April 6, 2011, 1:00 PM UTC

His Edison project got mixed marks. His new for-profit venture aims to revolutionize K-12 education.

There’s aggressive, there’s cutthroat, and then there’s the competition to get your child into the best — and most expensive — private schools in big cities, especially in New York. So many wunderkinds, so few spaces in those 70 or so prized institutions. Forget Harvard or Stanford. If Molly or Max — or Raj or Xiu Ying — don’t get into the right kindergarten, they’re probably doomed to a life at a filling station. Public schools just aren’t perceived as much of an option. On a recent Saturday morning in the orange-and-purple theater of the fabulous Crosby Hotel in Manhattan’s SoHo, 100 parents have gathered to hear about an elite school that will open in the fall of 2012. Avenues: The World School will have 1,600 students, ages 3 to 18 — from K through 12, as well as two nursery-school grades. The parents — an international-looking mix, some in suits and a few in pearls — have lots of earnest, eager questions: Can the school be as good as such icons as Horace Mann and Brearley? What will the uniforms look like? And, well, will you start accepting applications now? (Yes, and if you opt for the early-decision plan, you can skip standardized testing!)

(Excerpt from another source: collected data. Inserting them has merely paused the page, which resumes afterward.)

/-- What the thermal controller keeps of a sensor (R577): its last code, rounds for which the code has stayed the same, the neighbours' mean
when that began, consecutive rounds far from the neighbours, without an answer, and plausible while ignored; the comparator has tripped,
and the place reads 105 °C or more. -/
structure Sens where
  code : Int := 0
  same : Nat := 0
  base : List (Nat × Int) := []
  far : Nat := 0
  silent : Nat := 0
  good : Nat := 0
  hot : Bool := false
  deriving DecidableEq, Repr

/-- Power and heat beside their registers (21_power_thermal_housekeeping.md): domain requests waiting (domain, state), the changes of one
boundary still to be made and whether the first is under way; package power of the last rounds in mW, the rounds below the margin, faces
in droop since the round began; rounds since a face left throttle, and throttle time below a millisecond; VCORE as the last round showed
it; a self-calibration that waits for REF_READY. -/
structure Power where
  domReq : SMap (Option Nat) := []
  domRun : List (Nat × Nat) := []
  domBusy : Bool := false
  hist : List Nat := []
  low : Nat := 0
  drooped : List Nat := []
  stretch : SMap Nat := []
  calm : SMap Nat := []
  thrRest : SMap Nat := []
  vcore : Option Nat := none
  calWaits : Bool := false
  /-- state that the domain under change has left -/
  domFrom : Nat := 0
  /-- rounds completed -/
  round : Nat := 0
  sens : SMap Sens := []
  /-- voltages of the last round by channel, in mV -/
  rails : SMap Int := []
  deriving DecidableEq, Repr

/-- The key unit and the session beside their registers: an open, a rotation, and a release (after a hand, at or past which it begins)
accepted and waiting for the boundary; the lifecycle state that follows the release (R507); the sweep's next row segment by stack, and the
stocked shares left to the stock pass (seat, page, face), with the bytes that the pass has moved in this hand (R486, R488); metadata
words that the patrol has reported, with the flipped bits they had then (R484). -/
structure KeyWork where
  open_ : Bool := false
  rotate : Bool := false
  release : Option Nat := none
  after : Option Nat := none
  sweep : SMap Nat := []
  left : List (Nat × Nat × Nat) := []
  passed : Nat := 0
  metaSeen : SMap Nat := []
  deriving DecidableEq, Repr

/-- A management session (R510, R511): opened under a client certificate of an enrolled credential; time of its last datagram; datagrams
sent and not yet acknowledged, oldest first (sequence number, body), the next number, and repeats of the oldest. -/
structure MSess where
  live : Bool := false
  cred : Bool := false
  last : Nat := 0
  out : List (Nat × List Nat) := []
  next : Nat := 0
  repeats : Nat := 0
  deriving DecidableEq, Repr

/-- A firmware slot of the SPI NOR (R599): version, SHA-384, and whether its signature verifies. -/
structure Firm where
  version : Nat := 0
  digest : List Word := []
  good : Bool := true
  deriving DecidableEq, Repr

/-- The management side (18_tenancy_and_management.md, 22_host_reset_startup.md R599): sessions by identifier, the operator credentials
enrolled, an enrolment has been made, firmware slots A and B, and the rollback fuse. -/
structure Mgmt where
  sessions : SMap MSess := []
  ops : List Nat := []
  used : Bool := false
  fw : SMap Firm := []
  rollback : Nat := 0
  deriving DecidableEq, Repr

/-- The host interface and the resets under way (22_host_reset_startup.md): PERST_N is low; configuration requests are answered (R600); a warm
reset waits for write-verifies, or runs (R595); the folds of a function-level reset of PF0 wait for the boundary (R594). -/
structure Hif where
  perstLow : Bool := false
  ready : Bool := false
  warm : Bool := false
  flrFold : Bool := false
  deriving DecidableEq, Repr
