-- ==== Sys2Proof/Machine/Fit.lean ====
section
/-! DEFINITION. What the fitter computes from what a gathering window accumulated (19_calibration_and_monitoring.md R520 to R522): a converter's trims
and the distance of its code distribution from its pool's, and the wordline trims that the normal equations give.  Positions on the code axis
are in 1/256 of a code, codes counted from 0 to 255.  The spec gives no interpolation and no range for the converter trims: log entry 77. -/
namespace Sys2Proof.Machine

/-- A histogram's codes below a boundary (R521), their number in all, and the sum of histograms. -/
def Hist.below (h : SMap Nat) (x : Nat) : Nat := h.foldl (fun a e => if e.1 < x then a + e.2 else a) 0
def Hist.total (h : SMap Nat) : Nat := h.foldl (fun a e => a + e.2) 0
def Hist.plus (h g : SMap Nat) : SMap Nat := g.foldl (fun m e => mset 0 m e.1 (mget 0 m e.1 + e.2)) h

/-- Position at which a histogram's cumulative distribution reaches p / q, straight within a code. -/
def Hist.at_ (h : SMap Nat) (p q : Nat) : Int :=
  let n := Hist.total h
  match (List.range 256).find? (fun c => decide (p * n ≤ Hist.below h (c + 1) * q)) with
  | none => 256 * 256
  | some c =>
    let k := mget 0 h c * q
    256 * (c : Int) + (if k = 0 then 0 else (((p * n - Hist.below h c * q) * 256 / k : Nat) : Int))

/-- The cumulative count at a position, times 256. -/
def Hist.upTo (h : SMap Nat) (z : Int) : Nat :=
  if z ≤ 0 then 0 else if z ≥ 65536 then 256 * Hist.total h
  else 256 * Hist.below h (z.toNat / 256) + mget 0 h (z.toNat / 256) * (z.toNat % 256)

/-- Where the taps' weight trims, tap 0 first, put a code boundary, and a position. -/
def tapValue (taps : List Int) (x : Nat) : Int :=
  (List.range 8).foldl (fun a k => if x / 2 ^ k % 2 = 1 then a + taps.getD k 0 else a) (256 * (x : Int))
def tapPos (taps : List Int) (z : Int) : Int := tapValue taps (z / 256).toNat + z % 256

/-- Displacement of a boundary that the trims so far put at `at_`: to where the pool's distribution equals the converter's; none where the
converter has no code on one side, or the two agree there. -/
def displacement (h pool : SMap Nat) (x : Nat) (at_ : Int) : Int :=
  let n := Hist.below h x
  if n = 0 ∨ n = Hist.total h ∨ Hist.upTo pool at_ * Hist.total h = 256 * n * Hist.total pool then 0
  else Hist.at_ pool n (Hist.total h) - at_

/-- Step 1 of the fit: from tap 7 to tap 0, the mean displacement at the boundaries where that bit of the code changes. -/
def fitTaps (h pool : SMap Nat) : List Int :=
  (List.range 8).foldl (fun taps i =>
    let k := 7 - i
    let d := (List.range (2 ^ i)).foldl (fun a m =>
      let x := (2 * m + 1) * 2 ^ k
      a + displacement h pool x (tapValue taps x)) 0
    taps.set k (d / (2 ^ i : Nat))) (List.replicate 8 0)

/-- The trims of a converter's fit against its pool: taps, offset by the medians, gain by the spans of the 5th to the 95th percentile, in 1/65,536. -/
def fitTrims (h pool : SMap Nat) : ConvTrim :=
  let taps := fitTaps h pool
  let pos (p : Nat) : Int := tapPos taps (Hist.at_ h p 100)
  let span := pos 95 - pos 5
  { taps := taps, offset := Hist.at_ pool 50 100 - pos 50
    gain := if span = 0 then 65536 else 65536 * (Hist.at_ pool 95 100 - Hist.at_ pool 5 100) / span }

/-- Where the trims put a code boundary: taps, offset, and gain about the pool's median. -/
def ConvTrim.place (t : ConvTrim) (pool : SMap Nat) (x : Nat) : Int :=
  let m := Hist.at_ pool 50 100
  m + (tapValue t.taps x + t.offset - m) * t.gain / 65536

/-- The largest |F_j − F_pool| after trimming, over 256 times the two counts. -/
def fitDistance (h pool : SMap Nat) (t : ConvTrim) : Nat :=
  (List.range 257).foldl (fun a x => max a
    (((Hist.below h x * Hist.total pool * 256 : Nat) : Int) - ((Hist.upTo pool (t.place pool x) * Hist.total h : Nat) : Int)).natAbs) 0

/-- A trim within its range: the implementation's, for taps, offset and gain (Config.trimRange). -/
def ConvTrim.inRange (t : ConvTrim) : Bool :=
  t.taps.all (fun d => decide (d.natAbs ≤ Config.trimRange 0)) && decide (t.offset.natAbs ≤ Config.trimRange 1) &&
  decide ((t.gain - 65536).natAbs ≤ Config.trimRange 2)

/-- A converter's fit: its trims, whether it passes, and its distance in 1/1,024.  With no code in the pool there is nothing to pass against. -/
def fitConv (limit : Nat) (h pool : SMap Nat) : ConvTrim × Bool × Nat :=
  let t := fitTrims h pool
  let den := 256 * Hist.total h * Hist.total pool
  let d := fitDistance h pool t
  (t, decide (den ≠ 0) && decide (d * 1024 ≤ limit * den) && t.inRange, if den = 0 then 1024 else d * 1024 / den)

/-- The pool of a converter (R521). -/
def CalBlk.pool (x : CalBlk) (j : Nat) : SMap Nat :=
  x.hists.foldl (fun m e => if e.1 = j ∨ x.failed.contains e.1 = true then m else Hist.plus m e.2) []

/-- Converters that delivered at least a quarter of 2^gather codes, with their fits. -/
def CalBlk.fits (x : CalBlk) (gather limit : Nat) : List (Nat × ConvTrim × Bool × Nat) :=
  (x.hists.filter (fun e => decide (2 ^ gather ≤ 4 * Hist.total e.2))).map (fun e => (e.1, fitConv limit e.2 (x.pool e.1)))

/-! ### Wordline levels (R522) -/

/-- One phase conversion enters the normal equations: a_1 to a_15, and m less what the nominal gains explain (key 16 k). -/
def normalAdd (eq : SMap Int) (a : List Int) (m : Int) : SMap Int :=
  let rest := m - (List.range 15).foldl (fun x k => x + ((k + 1 : Nat) : Int) * a.getD k 0) 0
  (List.range 15).foldl (fun e k =>
    if a.getD k 0 = 0 then e
    else (List.range 15).foldl (fun e2 l => mset 0 e2 (16 * (k + 1) + (l + 1)) (mget 0 e2 (16 * (k + 1) + (l + 1)) + a.getD k 0 * a.getD l 0))
      (mset 0 e (16 * (k + 1)) (mget 0 e (16 * (k + 1)) + a.getD k 0 * rest))) eq

/-- One elimination of the normal equations on pivot k, exact in integers: every other row is cleared at k and divided by the pivot before. -/
def eliminate (st : List (List Int) × Int) (k : Nat) : List (List Int) × Int :=
  let piv := st.1.getD k []
  let p := piv.getD (k + 1) 0
  if p = 0 then st
  else ((st.1.zip (List.range 15)).map (fun r => if r.2 = k then r.1 else
      (r.1.zip piv).map (fun e => (p * e.1 - r.1.getD (k + 1) 0 * e.2) / st.2)), p)

/-- The error of each level's gain, as a numerator and the common denominator; a level that no conversion drove has none. -/
def levelErrors (eq : SMap Int) : List Int × Int :=
  let rows := (List.range 15).map (fun k => (List.range 16).map (fun l => mget 0 eq (16 * (k + 1) + l)))
  let r := (List.range 15).foldl eliminate (rows, 1)
  ((r.1.zip (List.range 15)).map (fun e => if e.1.getD (e.2 + 1) 0 = 0 then 0 else e.1.getD 0 0), r.2)

/-- The wordline trims in µV, level 1 first: a gain error of one level step is 16 mV (R82); and the mask of the levels beyond ±1.5 mV. -/
def levelTrims (eq : SMap Int) : List Int × Nat :=
  let e := levelErrors eq
  (e.1.map (fun v => -(16000 * v) / e.2),
   (e.1.zip (List.range 15)).foldl (fun a v => if 32 * v.1.natAbs > 3 * e.2.natAbs then a + 2 ^ v.2 else a) 0)

end Sys2Proof.Machine
end

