/-- A field: its register, its lowest bit and its width. -/
structure Fld where
  reg : RegId
  lo : Nat
  wd : Nat
  deriving DecidableEq, Repr

/-- One row of a register table. -/
structure FieldInfo where
  lo : Nat
  wd : Nat
  acc : Acc
  path : Path
  deriving DecidableEq, Repr

/-- A register table's heading: PF0 BAR0 offset of instance 0, (count, stride) of each index from the outermost, reset
domain; and its fields. -/
structure RegInfo where
  base : Nat
  dims : List (Nat × Nat)
  dom : Dom
  fields : List FieldInfo
  deriving DecidableEq, Repr

/-- `n` fields of one shape, `st` bits apart. -/
def repFields (n st : Nat) (f : FieldInfo) : List FieldInfo :=
  (List.range n).map (fun j => { f with lo := f.lo + j * st })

Avenues: The World School aims for nothing less than to reinvent private education. That’s what the parents hear from Benno Schmidt, the former Yale president who is Avenues chairman and fronts its academic pedigree.

“There is nothing as powerful as an idea whose time has come,” he says. (Quoting Victor Hugo is always a crowd pleaser.) The new school promises a revolutionary global curriculum unencumbered by orthodoxy — and includes partial semesters spent on five continents at other Avenues campuses; mandatory Mandarin or Spanish beginning in nursery school; de-emphasis on traditional “silos” like social studies in favor of units like Demographics, Water, and Poverty; and teachers teaching both horizontally within a grade and vertically among grades. Your math class might be in Mandarin, for instance.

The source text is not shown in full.